New methods for new data
Today, we are seeing a dramatic shift in what constitutes the data within which people can work. Machine learning allows statisticians and analysts to work with data considered too dimensional for standard estimation methods, such as online publications and reviews, images, and linguistic information. Statisticians could hardly examine such types of data for processes such as regression. In a 2016 study, however, the researchers used images from Google Street View to measure block-level income in New York and Boston. In addition, a 2013 research developed a model for using online publications to predict the outcome of hygiene inspections. So, we see how machine learning can augment the way we research today. Let’s look at this in more detail.
Traditional estimation methods, such as ordinary least squares (OLS), are already used to make predictions. So how does ML fit into this? To see this we go back to Sendhil Mullainathan and Jann Spiess’ job– which was written in 2017, when the first was teaching and the second was a doctoral student at Harvard University. The paper took an example, predicting house prices, for which they selected ten thousand owner-occupied houses (randomly selected) from the 2011 American Housing Survey metropolitan sample. They included 150 variables on the house and its location, such as the number of bedrooms. They used several tools (OLS and ML) to predict the values of log units on a separate set of 41,808 dwellings, for out-of-sample testing.
Applying OLS to this will require making specifically organized choices about which variables to include in the regression. Adding all the interactions between variables (eg between base area and number of bedrooms) is not feasible because it would consist of more regressors than data points. ML, however, automatically searches for such interactions. For example, in regression trees, the prediction function would take the form of a tree that would divide at each node, representing a variable. Such methods would allow researchers to construct a class of interactive functions.
One problem here is that a tree with these many interactions would lead to overfitting, that is, it wouldn’t be flexible enough to work with other datasets. This problem can be solved by what is called regularization. In the case of a regression tree, a tree of a certain depth will have to be chosen according to the compromise between a less good fit in the sample and a weaker overfit. This level of regularization will be selected by empirically adjusting the ML algorithm, creating an out-of-sample experiment within the original sample.
Thus, the choice of the ML-based prediction function involves two steps: selecting the best loss minimization function and finding the optimal level of complexity by adjusting it empirically. Trees and their departments are just one example. Mullainathan and Speiss said the technique would work with other ML tools such as neural networks. For their data, they tested this on various other ML methods, including FORESTS and LASSO, and found that they outperformed OLS (depth-adjusted shafts, however, were no more effective than OLS). Traditional OLS). The best prediction performance was seen by a set that ran several separate algorithms (the paper ran LASSO, tree, and forest). Thus, econometrics can guide design choices to help improve the quality of predictions.
There are, of course, a few issues associated with using ML here. The first is the absence of standard errors on the coefficients in ML approaches. Let’s see how this can be a problem: The Mullainathan-Spiess study randomly divided the sample of dwellings into ten equal partitions. After that, they re-estimated the LASSO predictor (with the regularizer kept fixed). The results showed a huge problem: a variable used by the LASSO model in one partition may be unused in another. There were very few stable patterns across the scores.

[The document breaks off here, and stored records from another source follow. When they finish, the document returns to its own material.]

/-- The check of a descriptor on a channel (R423, R424): the status and halt cause that refuse it. -/
def State.checkDesc (s : State) (bd : Binding) (raw : Bytes) : Option (Status × Nat) :=
  let d := MDesc.of raw
  let fail := some (Status.format, 4)
  let z := fun off n => leAt raw off n = 0
  if 3 ≤ d.cls then some (.unsupported, 4)
  else if d.cls ≠ (if bd.ch < 8 then 1 else 2) then fail
  else if 0x10 ≤ d.flags || (d.cls = 2 && (d.sfix || d.dfix)) || (d.cls = 1 && d.flags.testBit 1) then fail
  else if 16 ≤ leAt raw 2 1 || d.sform = 3 || d.dform = 3 || !([2, 4, 6].contains d.rtc) || !([2, 5, 7].contains d.wtc) ||
      128 ≤ leAt raw 3 1 || (0x40 ≤ d.stream && d.stream < 0x80) then fail
  else if !(z 6 2 && z 38 2 && z 54 2 && z 60 4) then fail
  else if d.cls = 1 && !(d.sLine ≤ 65536 && d.sLine % 8 = 0 && z 28 4 && z 32 6 && z 40 4 && z 44 4 && z 48 6 &&
      d.src % 8 = 0 && d.dst % 8 = 0) then fail
  else if d.cls = 2 && !(1 ≤ d.sLine && d.sLine ≤ 2 ^ 24 && d.sCount ≤ 2 ^ 24 && 1 ≤ d.dLine && d.dLine ≤ 2 ^ 24 &&
      d.dCount ≤ 2 ^ 24 && d.sLine * d.sCount = d.dLine * d.dCount) then fail
  else if !(pointerOk d.sform d.src && pointerOk d.dform d.dst) then fail
  else if d.total = 0 then none
  else if (d.sform = 2 && 2 ^ 52 < d.src + d.sEnv) || (d.dform = 2 && 2 ^ 52 < d.dst + d.dEnv) then fail
  else match s.envelope bd d.sform d.src d.sEnv, s.envelope bd d.dform d.dst d.dEnv with
    | some a, some b =>
      if !(oneNode a && oneNode b) || a.any (fun x => b.any (fun y => overlaps x.1 x.2 y.1 y.2)) then fail else none
    | _, _ => some (.denied, 3)

/-! ## Records and halts (R434, R436, R437, R443) -/

/-- The frames of a channel that are not yet answered. -/
def State.chanOuts (s : State) (ch : Nat) : List OutFrame :=
  s.jrn.outs.filter (fun o => match o.owner with | .mover c .. => c == ch | .moverMerge c .. => c == ch | _ => false)

/-- Unanswered writes of a channel's descriptor. -/
def State.chanWrites (s : State) (ch desc : Nat) : List OutFrame :=
  s.jrn.outs.filter (fun o => match o.owner with
    | .mover c w d _ _ => c == ch && w && d == desc
    | .moverMerge c d _ _ _ => c == ch && d == desc
    | _ => false)

/-- Unanswered reads of a channel. -/
def State.chanReads (s : State) (ch : Nat) : Bool :=
  s.jrn.outs.any (fun o => match o.owner with | .mover c w _ _ _ => c == ch && !w | _ => false)

/-- The header of a channel's own access, for what an event names. -/
def State.moverHeader (s : State) (b : Binding) (write : Bool) (o n : Nat) : Header :=
  s.ownHeader (if write then 2 else 1) (if write then 5 else 4) 0 s.tabs.node 0 b.cid 0 0 n 1 o false

/-- A local access of a channel is checked at its home point (R128): the refusal, if any. -/
def State.moverCheck (s : State) (b : Binding) (write : Bool) (o n : Nat) : Option Status :=
  match s.accessCheck s.tabs.node b.cid o n (if write then .wr else .rd) with
  | .error st => some st
  | .ok _ => if write then (if s.writeBarred o n then some .denied else none) else (if s.viewStraddled o n then some .format else none)

/-- Destination lines wholly written: those before the first byte whose write is not yet issued or not answered. -/
def State.linesDone (s : State) (ch : Nat) (m : MovDesc) : Nat :=
  let d := MDesc.of m.bytes
  let first := (s.chanWrites ch m.index).foldl (fun a o => match o.owner with
    | .mover _ _ _ off _ | .moverMerge _ _ off _ _ => min a off
    | _ => a) (s.chan ch).wrote
  if d.cls = 1 then 0 else first / d.dl

/-- Write the completion record of a descriptor (R434): none where the completion area refuses it. -/
def State.writeRecord (s : State) (b : Binding) (ch : Nat) (m : MovDesc) (st : Status) (flags failed : Nat) : Option State :=
  let a := b.completion + 32 * (m.index % 2 ^ b.log2)
  if (s.moverCheck b true a 32).isSome then none
  else
    let r := natLe 4 (MDesc.of m.bytes).tag ++ natLe 4 m.index ++ [st.code, BitVec.ofNat 8 flags] ++ zeros 2 ++
      natLe 4 (s.linesDone ch m) ++ natLe 4 failed ++ zeros 12
    let s := s.nearWrite a r
    some (s.sendCopies .fill a r 5 b.part 0 0 0).2

/-- Free a channel (R440): unbound, and the record that asked for it acknowledged. -/
def State.unbindChan (s : State) (ch : Nat) : State :=
  let s := s.modTabs (fun t => { t with bindings := t.bindings.filter (fun b => 64 * b.die + b.ch ≠ ch) })
  (s.modChan ch (fun _ => {})).unwait (.channel ch)

/-- Halt a channel (R437); one that a record unbinds is then free (R440). `failed` is the index of the descriptor to which the failure belongs. -/
def State.haltChan (s : State) (ch cause : Nat) (st : Status) (failed : Option Nat) : State :=
  match s.bindingOf ch with
  | none => s
  | some b =>
    let c := s.chan ch
    let s' := match c.active with
      | some m =>
        let late := match failed with | some f => decide (f ≠ m.index) | none => false
        let fl := 1 + (if late then 4 else 0)
        (s.writeRecord b ch m st fl (if late then failed.getD 0 else 0)).getD s
      | none => s
    let s' := s'.each (s'.chanOuts ch) (fun s o => s.fillSeq o false)
    let idx := match c.active with | some m => m.index | none => c.consumer
    let tag := match c.active with | some m => (MDesc.of m.bytes).tag | none => 0
    let s' := s'.modChan ch (fun x => { x with
      state := 3, cause := cause, halted := true, active := none, shadow := none, staged := [], fill := 0, paused := false,
      barrier := false, retries := 0, tag := none
      consumer := match c.active with | some m => (m.index + 1) % 2 ^ 32 | none => c.consumer })
    let s' := s'.eventLimited 0x0F01 [ch] toFabric (some b.part) (some b.part) (.resource 8 ch [cause + 256 * st.code.toNat, idx, tag])
    if c.unbinding then s'.unbindChan ch else s'

/-! ## Pieces (R427, R428) -/

/-- The bytes of a pointer range that one run or window serves from its start, and their global address. -/
def State.moverMap (s : State) (b : Binding) (form a n : Nat) (write : Bool) : Option (Nat × Nat) :=
  match form with
  | 0 => some (a, n)
  | 1 => (s.hostWindow b.posterNode b.posterCid a n).map (·, n)
  | _ => match s.runAt b.part a with
    | some r => if r.admits write then some (r.globalBase + (a - r.virtBase), min n (r.virtBase + r.len - a)) else none
    | none => none

/-- The kept bytes that one spanning read from transfer offset `i` brings (R428): up to the source's 4 KiB boundary. -/
def MDesc.spanFrom (d : MDesc) (i : Nat) : Nat :=
  let a := d.srcAt i
  let stop := a / 4096 * 4096 + 4096
  let first := min (d.sl - i % d.sl) (stop - a)
  let j := i + first
  if j % d.sl ≠ 0 then min first (d.total - i)
  else
    let b := d.srcAt j
    if stop ≤ b || d.sStride = 0 then min first (d.total - i)
    else
      let whole := (stop - b) / d.sStride
      let rest := min d.sl ((stop - b) - whole * d.sStride)
      min (first + whole * d.sl + rest) (d.total - i)

/-- The source range that a read from transfer offset `i` of `n` kept bytes covers, gaps included. -/
def MDesc.srcSpan (d : MDesc) (i n : Nat) : Nat := if n = 0 then 0 else d.srcAt (i + n - 1) + 1 - d.srcAt i

/-- The kept bytes out of the bytes read. -/
def MDesc.keep (d : MDesc) (i n : Nat) (bs : Bytes) : Bytes :=
  (List.range n).map (fun k => bs.getD (d.srcAt (i + k) - d.srcAt i) 0)

/-- The bytes of the next read from transfer offset `i` (R427): pattern lines, the destination's 4 KiB boundary, 4,096. -/
def MDesc.piece (d : MDesc) (i : Nat) : Nat :=
  if d.span then d.spanFrom i
  else min (min (d.total - i) (d.sl - i % d.sl)) (min (d.dl - i % d.dl) (4096 - d.dstAt i % 4096))

/-- Sequences open toward a destination on a stream (R82, R429). -/
def State.openToward (s : State) (n : Node) (t : Stream) : Nat := (s.jrn.outs.filter (fun o => o.toward = n ∧ o.hdr.stream = t)).length

/-- The mover arbiter of the channel's die is frozen (R213). -/
def State.moverFrozen (s : State) (ch : Nat) : Bool := (s.arb (65 + ch / 64)).frozen

/-- Add data read to the staged data. -/
def Channel.stage (c : Channel) (off : Nat) (bs : Bytes) : Channel := { c with staged := c.staged ++ [(off, bs)] }

/-- What one attempt at the channel's next piece did. -/
inductive Pump where
  /-- nothing could move. -/
  | idle (s : State)
  | moved (s : State)

/-- Write the staged data at the transfer's write position: one piece. -/
def State.pumpWrite (s : State) (b : Binding) (ch : Nat) (m : MovDesc) (bs : Bytes) : Pump :=
  let d := MDesc.of m.bytes
  let c := s.chan ch
  let i := c.wrote
  let n := min (min bs.length (d.dl - i % d.dl)) (4096 - d.dstAt i % 4096)
  match s.moverMap b d.dform (d.dstAt i) n true with
  | none => .moved ((s.xlateFault (s.moverHeader b true (d.dstAt i % 2 ^ 48) n) b.part).haltChan ch 3 .denied none)
  | some (g, n) =>
    let o := offOf g
    let own := s.isOwn g
    let n := if own && inFar o n then min n (s.farLimit o) else n
    let part := bs.take n
    let took := fun (s : State) => s.modChan ch (fun x =>
      let l := mapIf (fun (y : Nat × Bytes) => y.1 = i) (fun (y : Nat × Bytes) => (i + n, y.2.drop n)) x.staged
      { x with wrote := i + n, fill := x.fill - n, retries := 0, staged := l.filter (fun y => !y.2.isEmpty) })
    if own then
      match s.moverCheck b true o n with
      | some st => .moved ((s.deniedEvent (s.moverHeader b true o n) b.part st).haltChan ch 2 st none)
      | none =>
        if s.moverFrozen ch || s.rangeHeld o n || s.stagingHeld o n then .idle s
        else if inFar o n then
          match s.extentAt o with
          | none => .idle s
          | some e =>
            let (lo, hi) := s.coverOf o n
            if lo = o && hi = o + n then
              let cipher := s.encryptUnits e o part
              let s := s.updateSector e o cipher
              .moved (took (s.sendTray (.mover ch true m.index i n) e 2 d.wtc o n cipher b.part 0 0 0))
            else .moved (took (s.sendTray (.moverMerge ch m.index i o part) e 1 d.rtc lo (hi - lo) [] b.part 0 0 0))
        else
          let s := s.nearWrite o part
          .moved (took (s.sendCopies (.mover ch true m.index i n) o part d.wtc b.part 0 0 0).2)
    else
      let dst : Node := BitVec.ofNat 16 (nodeOf g)
      let st : Stream := BitVec.ofNat 8 d.stream
      if 64 ≤ s.openToward dst st then .idle s
      else
        let (q, s) := s.takeSeq dst st
        let h := s.ownHeader 2 d.wtc st dst q b.cid 0 0 n 1 o false
        .moved (took (s.originate (.mover ch true m.index i n) h part b.part 0))

/-- Issue the channel's next read. -/
def State.pumpRead (s : State) (b : Binding) (ch : Nat) (m : MovDesc) : Pump :=
  let d := MDesc.of m.bytes
  let c := s.chan ch
  let i := c.readTo
  let n0 := d.piece i
  match s.moverMap b d.sform (d.srcAt i) (d.srcSpan i n0) false with
  | none => .moved ((s.xlateFault (s.moverHeader b false (d.srcAt i % 2 ^ 48) n0) b.part).haltChan ch 3 .denied none)
  | some (g, r) =>
    let o := offOf g
    let own := s.isOwn g
    let r := if own && inFar o r then min r (s.farLimit o) else r
    -- kept bytes whose source lies in the part that can be read at once
    let n := ((List.range n0).takeWhile (fun k => d.srcAt (i + k) - d.srcAt i < r)).length
    let r := d.srcSpan i n
    let took := fun (s : State) => s.modChan ch (fun x => { x with readTo := i + n, fill := x.fill + n, issued := d.total ≤ i + n })
    if own then
      match s.moverCheck b false o r with
      | some st => .moved ((s.deniedEvent (s.moverHeader b false o r) b.part st).haltChan ch 2 st none)
      | none =>
        if s.moverFrozen ch || s.rangeHeld o r then .idle s
        else if inFar o r then
          match s.extentAt o with
          | none => .idle s
          | some e =>
            match (if e.mode = 2 then s.cachedPlain e o r else none) with
            | some bs => .moved ((took s).modChan ch (·.stage i (d.keep i n bs)))
            | none =>
              let (lo, hi) := s.coverOf o r
              .moved (took (s.sendTray (.mover ch false m.index i n) e 1 d.rtc lo (hi - lo) [] b.part 0 0 0))
        else
          match s.viewOf o r with
          | some v =>
            let ver := match c.tag with | some (id, x) => if id = v.id then x else v.current | none => v.current
            if v.waiting && ver = v.current then .idle s
            else
              let (bs, s) := s.nearRead (v.inBuffer ver o) r
              .moved (((took s).modChan ch (fun x => { x with tag := some (v.id, ver) })).modChan ch (·.stage i (d.keep i n bs)))
          | none =>
            let (bs, s) := s.nearRead o r
            .moved ((took s).modChan ch (·.stage i (d.keep i n bs)))
    else
      let dst : Node := BitVec.ofNat 16 (nodeOf g)
      let st : Stream := BitVec.ofNat 8 d.stream
      if 64 ≤ s.openToward dst st then .idle s
      else
        let (q, s) := s.takeSeq dst st
        let h := s.ownHeader 1 d.rtc st dst q b.cid 0 0 r 1 o false
        .moved (took (s.originate (.mover ch false m.index i n) h [] b.part 0))

/-- The channel's next piece: staged data is written first, in destination order; else a read is issued (R431). -/
def State.pumpOnce (s : State) (ch : Nat) : Pump :=
  let c := s.chan ch
  match s.bindingOf ch, c.active with
  | some b, some m =>
    if c.state ≠ 2 || m.bad.isSome then .idle s
    else if s.hlt.fence ≠ 0 && c.wrote < (MDesc.of m.bytes).total then .moved (s.haltChan ch 2 .fenced none)
    else match c.staged.find? (fun x => x.1 = c.wrote) with
      | some x => match s.pumpWrite b ch m x.2 with
        | .moved s => .moved s
        | .idle s => .idle s
      | none =>
        if (MDesc.of m.bytes).total ≤ c.readTo || c.paused then .idle s
        else if s.cfg.unit.paceHigh * 2048 ≤ c.fill then .idle (s.modChan ch (fun x => { x with paused := true }))
        else s.pumpRead b ch m
  | _, _ => .idle s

It doesn’t affect the accuracy of the prediction too much, but it doesn’t help decipher if two variables are highly correlated. In traditional estimation methods, these correlations result in significant standard errors. For this reason, although we can predict house prices accurately, we cannot use such ML models to answer questions such as whether a variable, for example the number of dining rooms, is not important. in this research simply because the LASSO regression did not use it. Regularization also poses problems: it allows the choice of less complex but potentially erroneous models. It could also raise concerns about the biases of the omitted variables.
Finally, it is essential to understand the type of problems ML solves. ML revolves around the prediction of a function y from the variable x. However, many economic applications revolve around the estimation of the parameter β which could underlie the relationship between x and y. ML algorithms are not built for this purpose. The danger here is to take an algorithm constructed for y = ŷ and assume that its value would have the properties associated with the estimate output.
Still, ML improves prediction, so one might benefit by looking for problems with larger consequences (i.e. situations where improved predictions have immense applied value).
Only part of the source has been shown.